Author’s brief introduction
I graduated with a bachelor’s degree in 2012 and a master’s degree in 2016. He once worked in IBM China R&D Center, state-owned enterprises, Ant Financial and many other enterprises. I have been involved in Java development for more than 10 years, and now I focus on systematic summary and sharing of relevant knowledge of distributed application architects. I hope to be helpful to the friends who need systematic learning and accumulation of relevant fields.
Writing is not easy, feel good students easily point a thumbs-up, transparent knowledge let more need to see friends!
RPC calls
RPC calls remote functions as if they were local. When called remotely, the body of the method we need to execute is on the remote machine, that is, Multiply is executed in another process. This raises several new questions:
- Call ID mapping. How do we tell the remote machine that we want to call Multiply instead of Add or Sub? In local calls, the method body is specified directly by the method pointer; we call Multiply and the compiler automatically calls its corresponding method pointer for us. However, in remote calls, method Pointers are not available because the address Spaces of the two processes are completely different. Therefore, in RPC, all methods must have an ID of their own. This ID is uniquely determined in all processes. The client must attach this ID when making a remote procedure call. Then we need to maintain a table of {method <–> Call ID} on the client side and on the server side. The tables do not have to be identical, but the same method must have the same Call ID. When the client needs to make a remote Call, it looks up the table, finds the corresponding Call ID, and passes it to the server, which also looks up the table to determine which method the client needs to Call, and executes the code for that method.
- Serialization and deserialization. How do clients pass parameter values to remote functions? In local calls, we just push the argument onto the stack and let the thread read it. However, in remote procedure calls, the client and server are different processes and cannot pass parameters through memory. Sometimes the client and server even use different languages (such as C++ on the server and Java or Python on the client). In this case, the client needs to convert the parameter into a byte stream, pass it to the server, and then convert the byte stream into a format that it can read. This process is called serialization and deserialization. Similarly, the value returned from the server also needs to be serialized through deserialization.

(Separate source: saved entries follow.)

-- ==== Sys2Proof/Syntax.lean ====
section
/-!
DEFINITION. Syntax.lean: the commands of the block, one constructor per row of spec/opcode_table.json, in the table's order.
The table gives its rows no bits; the operands are what a command brings from outside: the port, channel, lane or unit it
concerns, the word the host writes, the fields of the instruction format (R142), and the facts of the surroundings on which the
rule of the row depends (a signature that verifies, a level at a pin).
-/
namespace Sys2Proof
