-- ==== Sys2Proof/Machine/RegMap.lean ====
section
/-!
DEFINITION. Machine/RegMap.lean: the BAR0 register map, as the register tables of the spec's chapters 02 to 15 give it
(R9, R10, R13, R15): one address function A.<REGISTER> per register kind, one field constant F.<REGISTER>.<FIELD> per
named field, and one descriptor per register kind with its access masks and its Reset value. The index letters of the
spec's names (p, n, r, ...) are the arguments, in the order of the name.
-/
namespace Sys2Proof.Machine

/-- A field of a 32-bit register word: BAR0 offset of the word, lowest bit, width. -/
structure Field where
  addr : Nat
  lo : Nat
  width : Nat
deriving DecidableEq, Repr

/-- One register kind (R9, R10): name, BAR0 base, its index dimensions as (stride, first, last), whether it is a 64-bit
register (low word at base, high word at base + 4), whether it appears in the privileged view only, its Reset value, and the
bit masks of its fields by access type. A bit in no mask is reserved. -/
structure RegDesc where
  name : String
  base : Nat
  dims : List (Nat × Nat × Nat)
  is64 : Bool
  priv : Bool
  reset : Nat
  set : Nat
  knock : Nat
  take : Nat
  kick : Nat
  look : Nat
deriving DecidableEq, Repr
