-- ==== Sys2Proof/Machine/State.lean ====
section
/-!
DEFINITION. Machine/State.lean: the state of the block as plain data, every piece the spec names: the BAR0 registers, and for each
unit what its rules need beside its registers; the faults and refusals; the state at reset.
-/
namespace Sys2Proof.Machine

/-- One segment of the mapping from SIX to time of day (R25, R26, R27): from `six` on, `tod` uses `offset` (nanoseconds) and
`epoch`; `traced` says that EVER_LOCKED and VALID of R323 both stood (R289). -/
structure TimeMap where
  six : Nat
  offset : Int
  epoch : Nat
  traced : Bool
deriving DecidableEq, Repr

/-- The sample index and its mapping to time of day (R23 to R27). `maps` holds the segments, newest first. `running` is false
before SIX starts at cold start. `free` is the model's own counter that picks free values. -/
structure Clk where
  six : Nat
  running : Bool
  maps : List TimeMap
  free : Nat
deriving DecidableEq, Repr

/-- A token bucket of one code (R296). -/
structure Bucket where
  tokens : Nat
  last : Nat
  supp : Nat
deriving DecidableEq, Repr

/-- A full bucket whose LAST is 0 (R296): 255 stands for 'at least BURST'. -/
def Bucket.full : Bucket := ⟨255, 0, 0⟩

/-- The Cellar (R287 to R307, R460). Slots of the two banks hold an entry or are empty; `bad` copies do not verify. -/
structure CelSt where
  bankA : KV (Option Entry)
  bankB : KV (Option Entry)
  failA : Nat              -- cause of BANK_FAIL for A (R293), 0 none
  failB : Nat
  queue : List Raised      -- front first
  seqP0 : Nat              -- last SEQ issued, kept in P0
  seqBlock : Nat           -- last SEQ of the island's latest reserved block
  opsec : Nat              -- whole seconds with VMAIN good, P0
  opfrac : Nat             -- fraction of a second already counted, in samples, P0
  pcc : Nat                -- power-cycle count, P0
  rtcNs : Nat              -- P0 real-time counter in ns, as it stands now
  buckets : KV Bucket      -- by code
  freezeReq : Bool         -- a FREEZE entry stands in the queue
  freezeView : Nat
  freezeSix : Nat
  cubby : List Entry       -- oldest first
  lastWord : List Byte     -- the 64-byte last-word register, empty when cleared
  fullSince : Nat          -- drops by full banks since the previous DROPPED entry
  queueSince : Nat         -- discards from the queue since then
  suppSix : Option Nat     -- SIX of the latest SUPPRESSED and DROPPED instant
deriving DecidableEq, Repr

/-- One entry of a function's MSI-X table with its Pending Bit (R380, R381) and the SIX of its latest message. -/
structure MsixVec where
  masked : Bool
  pending : Bool
  lastSix : Option Nat
deriving DecidableEq, Repr

/-- A masked entry with nothing pending, as a PCIe function's reset leaves it. -/
def MsixVec.reset : MsixVec := ⟨true, false, none⟩

/-- The host side of one PCIe function (R374, R378 to R381): MSI-X Enable and table, the 64-bit read shadow (offset and word of
the group's other words) with its tag, and the write shadow with its tag. -/
structure FnSt where
  msixEn : Bool
  vecs : KV MsixVec
  rdTag : Option Nat
  rdShadow : List (Nat × Word)
  wrTag : Option Nat
  wrLow : Word
deriving DecidableEq, Repr

/-- A function with its host side cleared (R374). -/
def FnSt.reset : FnSt := ⟨false, [], none, [], none, 0⟩

/-- The open session (R386): rights, key slot, operator field, the end of its LIFETIME and the latest PF1 access, in SIX. -/
structure Session where
  rights : Nat
  slot : Nat
  operator : List Byte
  endSix : Nat
  lastAcc : Nat
deriving DecidableEq, Repr

/-- The outstanding challenge (R384). -/
structure Challenge where
  nonce : BitVec 256
  seq : Nat
  issued : Nat
deriving DecidableEq, Repr

/-- A mailbox command that runs (R382): the function that issued it, its RESULT and its response. -/
structure MboxRun where
  pf : Nat
  result : Nat
  response : List Byte
deriving DecidableEq, Repr
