-- ==== Sys2Proof/Machine/Bin.lean ====
section
/-!
DEFINITION. Machine/Bin.lean: binary inputs (R104 to R108): sampling, debounce, chatter blocking, persistence; and the comparison of
the trip driver outputs with their readback inputs that is made at the same SIX (R124).
-/
namespace Sys2Proof.Machine
open Sys2Proof

/-- A history (SIX of each change, newest first) with the value `v` from SIX `k` on; of what lies `depth` or more behind only the
newest entry stays. -/
def noteHist {α : Type} (depth k : Nat) (v : α) (h : List (Nat × α)) : List (Nat × α) :=
  (k, v) :: (h.takeWhile (fun e => k < e.1 + depth) ++ (h.dropWhile (fun e => k < e.1 + depth)).take 1)

/-- The value of a history (SIX of each change, newest first) at SIX `k`. -/
def histAt {α : Type} (h : List (Nat × α)) (k : Nat) : Option α := (h.find? (fun e => e.1 ≤ k)).map Prod.snd

def State.binIn (s : State) (n : Nat) : BinIn := kvGet (fun _ => BinIn.reset) s.bin.ins n

def State.setBinIn (s : State) (n : Nat) (x : BinIn) : State :=
  { s with bin := { s.bin with ins := kvPut (fun _ => BinIn.reset) s.bin.ins n x } }

def State.tdo (s : State) (n : Nat) : TdoSt := kvGet (fun _ => TdoSt.reset) s.inj.tdos n

def State.setTdo (s : State) (n : Nat) (x : TdoSt) : State :=
  { s with inj := { s.inj with tdos := kvPut (fun _ => TdoSt.reset) s.inj.tdos n x } }



/-- Samples of history kept of presented states, outputs and gates: more than the widest window and the latest sample need. -/
def histDepth : Nat := 1024

/-- The level of input `n` after polarity (R104). -/
def State.binLevel (s : State) (pins : BitVec 32) (n : Nat) : Bool := xor (bit pins.toNat n) (s.flag (F.BIN_I_CFG.ACTIVE_LOW n))

/-- The presented state of input `n` becomes `v` with VALID `ok` (R105 to R108). -/
def State.present (s : State) (n : Nat) (v ok : Bool) : State :=
  let x := s.binIn n
  let s := (s.set (bitField A.BIN_STATE n) (b2n v)).set (bitField A.BIN_VALID n) (b2n ok)
  s.setBinIn n { x with hist := noteHist histDepth s.six (v, ok) x.hist }

/-- Presented state and VALID of input `n` at SIX `k`, once the pins have been sampled for it. -/
def State.presentedAt (s : State) (n k : Nat) : Option (Bool × Bool) :=
  if s.bin.last.any (fun l => k ≤ l) then
    match (s.binIn n).hist.find? (fun h => h.1 ≤ k) with
    | some h => some h.2
    | none => some (false, false)
  else none

/-- One input takes the sampled level (the run of R105). -/
def State.binRun (s : State) (pins : BitVec 32) (n : Nat) : State :=
  let x := s.binIn n
  let lvl := s.binLevel pins n
  if lvl = x.runLevel then s else s.setBinIn n { x with runLevel := lvl, runStart := s.six }

/-- TDOn is compared with its readback (R124): runs of mismatching and matching samples. -/
def State.readback (s : State) (tdr : BitVec 8) (n : Nat) : State :=
  let x := s.tdo n
  let level := bit tdr.toNat n
  let s := (s.set (bitField A.INJ_TDO (8 + n)) (b2n level)).set (F.INJ_T_STAT.RB n) (b2n level)
  if s.flag (F.INJ_T_CFG.RB_EN n) ∧ s.opstate ≠ 2 then
    if level = s.flag (F.INJ_T_STAT.CMD n) then s.setTdo n { x with misRun := 0, matchRun := min (x.matchRun + 1) 65535 }
    else s.setTdo n { x with misRun := min (x.misRun + 1) 65535, matchRun := 0 }
  else s

/-- The word of the 32 input levels after polarity. -/
def State.rawWord (s : State) (pins : BitVec 32) : Nat :=
  (List.range 32).foldl (fun w n => w + b2n (s.binLevel pins n) * 2 ^ n) 0

/-- PERSISTENT of input `n` takes a value. -/
def State.setPersist (s : State) (n : Nat) (on : Bool) : State :=
  let x := s.binIn n
  let s := s.setBinIn n { x with persHist := noteHist 262144 s.six on x.persHist }
  s.set (bitField A.BIN_PERSIST n) (b2n on)

/-- A changed setting of input `n` restarts it from the level sampled now (R108): no transition. -/
def State.binRestart (s : State) (n : Nat) : State :=
  let lvl := (s.binIn n).runLevel
  let s := if s.flag (bitField A.BIN_PERSIST n) then s.setPersist n false else s
  let s := s.setBinIn n { s.binIn n with
    runStart := s.six, q := lvl, confirmed := s.six, trans := [], blocked := false, persSince := if lvl then some s.six else none }
  s.present n lvl true

/-- BINARY_INPUT_SAMPLE (R104, R108, R434): once per sample period, from the start of SIX on; the first sample after a start is the level from
which the inputs begin under the configuration then loaded. In HALT the readback is read but not compared. -/
def execBinaryInputSample (pins : BitVec 32) (tdr : BitVec 8) (s : State) : Host.Outcome State Fault Refusal :=
  if s.clk.running = false ∨ s.bin.last = some s.six then .next s
  else
    let first := s.bin.last.isNone
    let s := (List.range 32).foldl (fun t n => if first then (t.binRun pins n).binRestart n else t.binRun pins n) s
    let s := s.wr A.BIN_RAW (BitVec.ofNat 32 (s.rawWord pins))
    let s := (List.range 8).foldl (fun t n => t.readback tdr n) s
    .next { s with bin := { s.bin with last := some s.six } }

/-- Is VALID withheld from input `n` by persistence (R107)? -/
def State.persBlocks (s : State) (n : Nat) : Bool :=
  s.flag (bitField A.BIN_PERSIST n) && s.flag (F.BIN_I_CFG.PERS_BLOCK n)

/-- Was input `n` PERSISTENT with PERS_BLOCK at SIX `k`, so that R107 inhibits rules with a term on it? -/
def State.persAt (s : State) (n k : Nat) : Bool :=
  (histAt (s.binIn n).persHist k).getD false && s.flag (F.BIN_I_CFG.PERS_BLOCK n)

/-- Does the transition confirmed now make N + 1 within the window (R106)? `trans` are the earlier ones, newest first. -/
def State.chatters (s : State) (n : Nat) (trans : List Nat) : Bool :=
  let need := s.get (F.BIN_I_CHAT.N n)
  match (s.six :: trans)[need]? with
  | some k => s.six - k < s.get (F.BIN_I_CHAT.T_MS n) * 2000
  | none => false

/-- PERSISTENT of input `n` clears, with its Cellar entry (R107). -/
def State.persClear (s : State) (n : Nat) : State :=
  if s.flag (bitField A.BIN_PERSIST n) then
    (s.setPersist n false).logNamed "BIN_PERSISTENT" (leBytes 1 n ++ leBytes 1 0)
  else s

/-- The code of the transition entry of input `n` (R108): the spec gives that of BIN7 alone, in the worked example of chapter 10. -/
def transitionCode (n : Nat) : EvCode := if n = 7 then .num 0x190 else .named ("BIN_TRANSITION" ++ toString n)

/-- BIN_CONFIRM (R105 to R108); conditioning stands still in HALT (R104). -/
def execBinConfirm (n : Fin 32) (s : State) : Host.Outcome State Fault Refusal :=
  let x := s.binIn n
  if s.bin.last = some s.six ∧ s.opstate ≠ 2 ∧ x.runLevel ≠ x.q ∧ s.get (F.BIN_I_CFG.DEB n) ≤ s.six - x.runStart then
    let q := x.runLevel
    let chat := s.flag (F.BIN_I_CFG.CHAT_EN n)
    let enters := chat && !x.blocked && s.chatters n x.trans
    let s := s.setBinIn n { x with
      q := q, confirmed := s.six, persSince := if q then some s.six else none, blocked := x.blocked || enters,
      trans := if chat then (s.six :: x.trans).take 256 else [],
      confs := s.six :: x.confs.takeWhile (fun c => s.six < c + 262144) }
    let s := (s.bump (F.BIN_I_CNT.TRANS n)).pendEvent (fun e => e.bin.contains n.val) s.six
    let s := if s.flag (F.BIN_I_CFG.EVT_EN n) then
        s.logAt (transitionCode n) (Config.sevOf "BIN_TRANSITION").toNat s.six
          (leBytes 1 n ++ leBytes 1 (b2n q) ++ leBytes 8 x.runStart ++ leBytes 8 s.six) else s
    let s := if q then s else s.persClear n
    if enters then
      let s := (s.bump (F.BIN_I_CNT.BLOCKS n)).raise (bitField A.BIN_CHAT_EVT n)
      let s := s.present n (s.flag (bitField A.BIN_STATE n)) false
      .next (s.logNamed "BIN_CHATTER" (leBytes 1 n ++ leBytes 1 1))
    else if x.blocked then .next s
    else .next (s.present n q (!s.persBlocks n))
  else .next s

/-- CHATTER_HOLD_END (R106). -/
def execChatterHoldEnd (n : Fin 32) (s : State) : Host.Outcome State Fault Refusal :=
  let x := s.binIn n
  if x.blocked ∧ x.confirmed + s.get (F.BIN_I_TIME.HOLD_S n) * samplesPerSecond ≤ s.six then
    let s := s.setBinIn n { x with blocked := false, trans := [] }
    let s := s.present n x.q (!s.persBlocks n)
    .next (s.logNamed "BIN_CHATTER" (leBytes 1 n ++ leBytes 1 0))
  else .next s

/-- PERSISTENT_SET (R107). -/
def execPersistentSet (n : Fin 32) (s : State) : Host.Outcome State Fault Refusal :=
  let x := s.binIn n
  if s.flag (F.BIN_I_CFG.PERS_EN n) ∧ !s.flag (bitField A.BIN_PERSIST n) ∧
      x.persSince.any (fun k => k + s.get (F.BIN_I_TIME.PERS_S n) * samplesPerSecond ≤ s.six) then
    let s := (s.setPersist n true).raise (bitField A.BIN_PERS_EVT n)
    let s := s.logNamed "BIN_PERSISTENT" (leBytes 1 n ++ leBytes 1 1)
    .next (if s.flag (F.BIN_I_CFG.PERS_BLOCK n) then s.present n (s.flag (bitField A.BIN_STATE n)) false else s)
  else .next s

end Sys2Proof.Machine
end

- Network transmission. Remote calls are often used over a network, where clients and servers are connected. All data needs to travel over the network, so there needs to be a network transport layer. The network transport layer passes the Call ID and serialized parameter bytes to the server, which then passes the serialized Call result back to the client. Anything that can do both can be used as a transport layer. Therefore, the protocol it uses is actually unlimited, as long as it can complete the transfer. While most RPC frameworks use TCP, UDP works as well, and gRPC uses HTTP2. Java’s Netty also falls into this category.
With these three mechanisms, RPC can be implemented as follows:
// Client 1\. Maps this Call to a Call ID. This assumes the simplest string as the Call ID method 2\. Serializes the Call ID argument. You can directly package their values in binary form 3\. Send the packets from 2 to ServerAddr using the network transport layer 4\. Wait for the server to return result 5\. If the server call is successful, deserialize the result. // Server 1\. Maintains a local mapping of Call ID to function pointer call_id_map 2\. Wait for request 3\. To get a request, deserialize its packet to get Call ID 4\. By looking in call_id_map, we get the corresponding function pointer 5\. After deserializing the arguments, the Multiply function is called locally, resulting in 6\. Serialized results are returned to the Client over the networkCopy the code
Therefore, to achieve an RPC framework, in fact, only need to follow the above process is basically completed.
Among them:
- Call ID mappings can use function strings directly or integer ids. A mapping table is generally just a hash table.
- Serialization Deserialization can be written yourself, or it can be done using something like Hession.
- The network transport library can write its own socket, or use Netty and so on.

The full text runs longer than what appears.